__Problem to work on__
Identify each line below containing the string "kept" and copy it.

Entries taken from a collection:

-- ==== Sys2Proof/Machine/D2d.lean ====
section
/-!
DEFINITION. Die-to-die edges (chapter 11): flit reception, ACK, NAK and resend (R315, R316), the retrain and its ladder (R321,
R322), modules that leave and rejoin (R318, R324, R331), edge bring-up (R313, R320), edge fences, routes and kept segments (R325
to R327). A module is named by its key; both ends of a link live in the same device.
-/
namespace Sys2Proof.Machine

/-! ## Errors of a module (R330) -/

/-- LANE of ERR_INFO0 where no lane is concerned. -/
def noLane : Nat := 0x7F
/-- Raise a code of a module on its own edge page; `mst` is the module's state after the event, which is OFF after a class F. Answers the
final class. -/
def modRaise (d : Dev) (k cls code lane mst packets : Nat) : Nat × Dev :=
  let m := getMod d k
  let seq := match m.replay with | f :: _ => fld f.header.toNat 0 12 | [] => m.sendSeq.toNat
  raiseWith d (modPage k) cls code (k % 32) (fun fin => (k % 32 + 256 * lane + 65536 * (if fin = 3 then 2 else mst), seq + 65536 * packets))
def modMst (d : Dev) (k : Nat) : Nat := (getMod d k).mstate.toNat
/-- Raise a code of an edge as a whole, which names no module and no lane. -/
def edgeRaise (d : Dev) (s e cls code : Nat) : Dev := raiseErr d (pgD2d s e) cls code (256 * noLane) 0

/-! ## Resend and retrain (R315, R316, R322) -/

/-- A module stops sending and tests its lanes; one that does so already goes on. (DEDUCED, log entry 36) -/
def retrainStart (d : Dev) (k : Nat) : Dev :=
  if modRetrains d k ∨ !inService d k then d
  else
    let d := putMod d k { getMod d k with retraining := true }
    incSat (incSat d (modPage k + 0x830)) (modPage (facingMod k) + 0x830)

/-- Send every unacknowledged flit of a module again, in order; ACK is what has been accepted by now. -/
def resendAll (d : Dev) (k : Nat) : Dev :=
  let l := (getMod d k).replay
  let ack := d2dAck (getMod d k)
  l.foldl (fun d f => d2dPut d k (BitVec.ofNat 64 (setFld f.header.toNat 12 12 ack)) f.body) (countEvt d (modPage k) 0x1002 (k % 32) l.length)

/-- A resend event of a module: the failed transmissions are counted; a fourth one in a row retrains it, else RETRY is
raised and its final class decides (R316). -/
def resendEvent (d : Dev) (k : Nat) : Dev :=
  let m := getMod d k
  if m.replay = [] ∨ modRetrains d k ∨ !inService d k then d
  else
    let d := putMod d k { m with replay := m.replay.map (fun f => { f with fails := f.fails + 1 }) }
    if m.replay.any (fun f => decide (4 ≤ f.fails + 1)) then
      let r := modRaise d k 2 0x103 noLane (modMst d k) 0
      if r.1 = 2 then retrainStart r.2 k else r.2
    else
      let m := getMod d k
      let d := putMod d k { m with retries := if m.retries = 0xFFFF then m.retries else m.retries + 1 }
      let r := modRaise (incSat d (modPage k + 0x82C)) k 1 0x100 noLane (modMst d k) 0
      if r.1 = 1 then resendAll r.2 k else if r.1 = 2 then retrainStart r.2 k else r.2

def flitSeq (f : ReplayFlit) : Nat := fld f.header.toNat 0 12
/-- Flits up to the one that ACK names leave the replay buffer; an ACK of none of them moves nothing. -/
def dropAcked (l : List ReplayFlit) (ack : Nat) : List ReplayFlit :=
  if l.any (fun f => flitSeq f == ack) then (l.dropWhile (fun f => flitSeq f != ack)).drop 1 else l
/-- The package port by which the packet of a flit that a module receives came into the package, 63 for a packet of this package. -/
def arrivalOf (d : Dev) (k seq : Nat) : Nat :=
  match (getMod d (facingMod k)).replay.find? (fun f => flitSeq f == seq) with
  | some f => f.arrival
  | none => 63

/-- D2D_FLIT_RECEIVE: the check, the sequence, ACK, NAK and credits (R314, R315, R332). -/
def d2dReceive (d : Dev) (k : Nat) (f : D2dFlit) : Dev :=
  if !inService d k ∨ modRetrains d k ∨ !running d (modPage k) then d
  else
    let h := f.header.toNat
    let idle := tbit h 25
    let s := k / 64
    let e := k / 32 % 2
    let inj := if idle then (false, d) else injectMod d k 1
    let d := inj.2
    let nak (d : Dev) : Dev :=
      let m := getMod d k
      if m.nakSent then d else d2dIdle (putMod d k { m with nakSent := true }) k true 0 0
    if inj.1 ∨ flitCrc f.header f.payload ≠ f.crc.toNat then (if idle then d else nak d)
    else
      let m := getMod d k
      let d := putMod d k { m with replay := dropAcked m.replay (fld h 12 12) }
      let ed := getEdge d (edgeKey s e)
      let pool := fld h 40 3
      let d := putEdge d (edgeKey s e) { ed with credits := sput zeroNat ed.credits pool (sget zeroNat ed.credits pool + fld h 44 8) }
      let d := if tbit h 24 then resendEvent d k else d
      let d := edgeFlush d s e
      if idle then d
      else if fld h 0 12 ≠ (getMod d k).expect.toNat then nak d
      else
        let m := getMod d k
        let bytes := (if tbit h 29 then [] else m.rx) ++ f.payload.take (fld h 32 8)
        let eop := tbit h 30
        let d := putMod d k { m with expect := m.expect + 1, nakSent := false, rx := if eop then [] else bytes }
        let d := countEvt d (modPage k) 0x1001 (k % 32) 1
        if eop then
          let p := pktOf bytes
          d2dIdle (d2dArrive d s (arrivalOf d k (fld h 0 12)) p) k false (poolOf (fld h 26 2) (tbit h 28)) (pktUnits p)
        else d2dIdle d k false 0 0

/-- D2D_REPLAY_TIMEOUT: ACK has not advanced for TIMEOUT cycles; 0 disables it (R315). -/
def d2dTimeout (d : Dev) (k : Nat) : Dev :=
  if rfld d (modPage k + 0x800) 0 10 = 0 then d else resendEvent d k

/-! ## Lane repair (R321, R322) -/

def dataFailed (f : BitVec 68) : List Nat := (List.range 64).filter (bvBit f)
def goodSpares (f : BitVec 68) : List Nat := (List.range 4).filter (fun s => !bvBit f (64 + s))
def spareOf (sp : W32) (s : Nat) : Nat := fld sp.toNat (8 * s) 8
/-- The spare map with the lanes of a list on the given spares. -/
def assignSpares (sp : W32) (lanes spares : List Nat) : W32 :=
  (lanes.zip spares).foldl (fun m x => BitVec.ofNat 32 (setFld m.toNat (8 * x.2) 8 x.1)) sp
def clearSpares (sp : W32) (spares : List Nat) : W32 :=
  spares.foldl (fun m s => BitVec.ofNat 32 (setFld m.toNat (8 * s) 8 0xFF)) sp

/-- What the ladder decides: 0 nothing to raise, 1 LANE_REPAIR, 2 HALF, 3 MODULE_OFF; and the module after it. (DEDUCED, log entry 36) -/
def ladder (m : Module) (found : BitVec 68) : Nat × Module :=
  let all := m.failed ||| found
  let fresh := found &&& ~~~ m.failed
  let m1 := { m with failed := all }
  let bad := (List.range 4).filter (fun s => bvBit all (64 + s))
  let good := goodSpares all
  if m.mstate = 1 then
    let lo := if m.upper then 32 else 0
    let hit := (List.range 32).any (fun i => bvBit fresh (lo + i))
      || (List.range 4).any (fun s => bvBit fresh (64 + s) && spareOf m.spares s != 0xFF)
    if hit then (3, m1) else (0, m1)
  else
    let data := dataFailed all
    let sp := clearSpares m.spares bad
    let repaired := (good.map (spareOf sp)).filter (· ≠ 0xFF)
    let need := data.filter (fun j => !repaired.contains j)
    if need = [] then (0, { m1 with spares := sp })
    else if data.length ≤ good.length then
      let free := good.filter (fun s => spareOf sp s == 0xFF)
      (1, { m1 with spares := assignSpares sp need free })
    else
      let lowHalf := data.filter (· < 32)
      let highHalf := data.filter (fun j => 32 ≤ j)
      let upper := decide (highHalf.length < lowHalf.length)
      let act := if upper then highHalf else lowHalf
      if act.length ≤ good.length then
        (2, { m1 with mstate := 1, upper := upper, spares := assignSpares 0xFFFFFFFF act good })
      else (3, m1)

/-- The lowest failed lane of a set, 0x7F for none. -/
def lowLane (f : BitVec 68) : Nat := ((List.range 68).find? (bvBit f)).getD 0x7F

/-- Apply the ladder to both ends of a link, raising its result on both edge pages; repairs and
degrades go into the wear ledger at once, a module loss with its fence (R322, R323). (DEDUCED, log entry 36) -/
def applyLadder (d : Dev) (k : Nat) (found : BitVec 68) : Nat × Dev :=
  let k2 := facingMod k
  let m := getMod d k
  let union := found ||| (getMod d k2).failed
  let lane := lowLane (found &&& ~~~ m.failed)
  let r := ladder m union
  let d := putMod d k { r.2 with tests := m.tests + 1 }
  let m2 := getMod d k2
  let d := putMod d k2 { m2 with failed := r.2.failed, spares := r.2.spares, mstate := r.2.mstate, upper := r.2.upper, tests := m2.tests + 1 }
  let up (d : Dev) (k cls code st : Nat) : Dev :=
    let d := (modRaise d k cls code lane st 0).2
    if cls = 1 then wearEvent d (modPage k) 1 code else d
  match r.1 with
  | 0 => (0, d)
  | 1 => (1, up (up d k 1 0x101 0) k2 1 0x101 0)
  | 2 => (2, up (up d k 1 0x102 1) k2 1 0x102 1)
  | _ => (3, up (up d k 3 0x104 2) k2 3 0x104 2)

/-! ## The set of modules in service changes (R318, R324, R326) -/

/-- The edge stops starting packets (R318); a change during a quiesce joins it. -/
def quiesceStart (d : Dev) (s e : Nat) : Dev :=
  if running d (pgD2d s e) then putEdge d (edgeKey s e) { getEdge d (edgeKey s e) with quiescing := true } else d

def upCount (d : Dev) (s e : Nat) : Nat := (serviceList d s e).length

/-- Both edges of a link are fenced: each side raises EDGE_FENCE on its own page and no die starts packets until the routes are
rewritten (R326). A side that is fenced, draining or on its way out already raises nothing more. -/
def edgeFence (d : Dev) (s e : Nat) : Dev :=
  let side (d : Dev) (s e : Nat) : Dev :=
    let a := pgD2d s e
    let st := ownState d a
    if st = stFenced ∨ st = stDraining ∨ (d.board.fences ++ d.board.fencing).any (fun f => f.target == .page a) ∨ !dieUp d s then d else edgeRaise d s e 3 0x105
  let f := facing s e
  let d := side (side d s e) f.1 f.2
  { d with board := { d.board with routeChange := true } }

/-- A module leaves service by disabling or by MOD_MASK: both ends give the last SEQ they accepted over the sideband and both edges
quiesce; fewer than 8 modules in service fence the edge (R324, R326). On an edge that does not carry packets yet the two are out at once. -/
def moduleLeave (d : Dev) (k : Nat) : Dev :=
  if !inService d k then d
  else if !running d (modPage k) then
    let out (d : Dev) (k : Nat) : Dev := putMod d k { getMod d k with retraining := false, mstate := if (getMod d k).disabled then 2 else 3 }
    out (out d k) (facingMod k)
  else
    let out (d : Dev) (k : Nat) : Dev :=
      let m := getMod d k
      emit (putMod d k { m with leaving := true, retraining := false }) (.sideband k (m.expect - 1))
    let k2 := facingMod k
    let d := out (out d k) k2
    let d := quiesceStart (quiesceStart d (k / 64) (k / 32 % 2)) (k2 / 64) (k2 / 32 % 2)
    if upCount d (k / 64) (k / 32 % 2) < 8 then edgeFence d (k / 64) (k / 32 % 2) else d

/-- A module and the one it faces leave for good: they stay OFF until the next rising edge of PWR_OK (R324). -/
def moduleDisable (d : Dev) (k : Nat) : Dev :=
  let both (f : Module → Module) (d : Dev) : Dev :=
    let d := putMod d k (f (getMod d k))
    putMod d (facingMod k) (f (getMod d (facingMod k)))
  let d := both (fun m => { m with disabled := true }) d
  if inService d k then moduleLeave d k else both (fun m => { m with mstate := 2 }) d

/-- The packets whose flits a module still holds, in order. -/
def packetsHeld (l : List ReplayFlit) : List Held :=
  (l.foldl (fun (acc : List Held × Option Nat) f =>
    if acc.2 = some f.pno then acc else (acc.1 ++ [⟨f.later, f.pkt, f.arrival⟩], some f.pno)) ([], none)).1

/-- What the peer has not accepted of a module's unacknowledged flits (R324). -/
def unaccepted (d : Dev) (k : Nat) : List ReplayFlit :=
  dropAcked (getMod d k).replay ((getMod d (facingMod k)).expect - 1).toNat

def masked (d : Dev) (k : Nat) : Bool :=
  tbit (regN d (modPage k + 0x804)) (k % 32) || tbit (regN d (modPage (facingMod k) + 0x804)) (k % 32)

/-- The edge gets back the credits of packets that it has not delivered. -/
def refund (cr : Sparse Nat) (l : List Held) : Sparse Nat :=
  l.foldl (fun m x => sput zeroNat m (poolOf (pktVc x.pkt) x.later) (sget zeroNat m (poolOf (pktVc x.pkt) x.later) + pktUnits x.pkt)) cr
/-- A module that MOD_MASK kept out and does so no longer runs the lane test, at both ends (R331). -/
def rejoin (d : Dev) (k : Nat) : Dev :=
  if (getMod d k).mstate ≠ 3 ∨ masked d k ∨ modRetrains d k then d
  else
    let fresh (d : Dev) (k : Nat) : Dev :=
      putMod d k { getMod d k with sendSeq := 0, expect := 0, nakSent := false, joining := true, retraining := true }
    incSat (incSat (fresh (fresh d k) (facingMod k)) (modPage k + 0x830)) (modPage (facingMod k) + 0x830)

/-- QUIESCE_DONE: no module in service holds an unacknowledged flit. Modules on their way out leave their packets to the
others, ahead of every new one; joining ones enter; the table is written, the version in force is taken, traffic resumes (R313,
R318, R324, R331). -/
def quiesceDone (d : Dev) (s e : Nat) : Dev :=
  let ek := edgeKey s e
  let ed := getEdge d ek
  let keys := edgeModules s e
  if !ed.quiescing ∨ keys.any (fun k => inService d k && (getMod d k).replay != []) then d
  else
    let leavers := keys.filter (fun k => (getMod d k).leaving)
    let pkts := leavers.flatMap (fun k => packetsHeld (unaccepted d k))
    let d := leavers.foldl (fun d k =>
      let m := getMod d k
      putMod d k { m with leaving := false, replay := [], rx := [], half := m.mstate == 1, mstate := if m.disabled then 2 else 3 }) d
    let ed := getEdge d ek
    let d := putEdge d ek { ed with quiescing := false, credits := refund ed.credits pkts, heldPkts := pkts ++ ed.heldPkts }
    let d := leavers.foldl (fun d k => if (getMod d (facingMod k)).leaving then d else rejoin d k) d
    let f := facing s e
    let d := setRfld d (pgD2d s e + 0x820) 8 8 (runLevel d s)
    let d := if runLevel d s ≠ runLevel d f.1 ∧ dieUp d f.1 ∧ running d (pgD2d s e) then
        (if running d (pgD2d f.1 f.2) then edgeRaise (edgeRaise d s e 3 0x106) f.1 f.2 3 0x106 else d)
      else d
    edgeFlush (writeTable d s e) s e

__Task answer__
R322), modules that leave and rejoin (R318, R324, R331), edge bring-up (R313, R320), edge fences, routes and kept segments (R325
/-- A module that MOD_MASK kept out and does so no longer runs the lane test, at both ends (R331). -/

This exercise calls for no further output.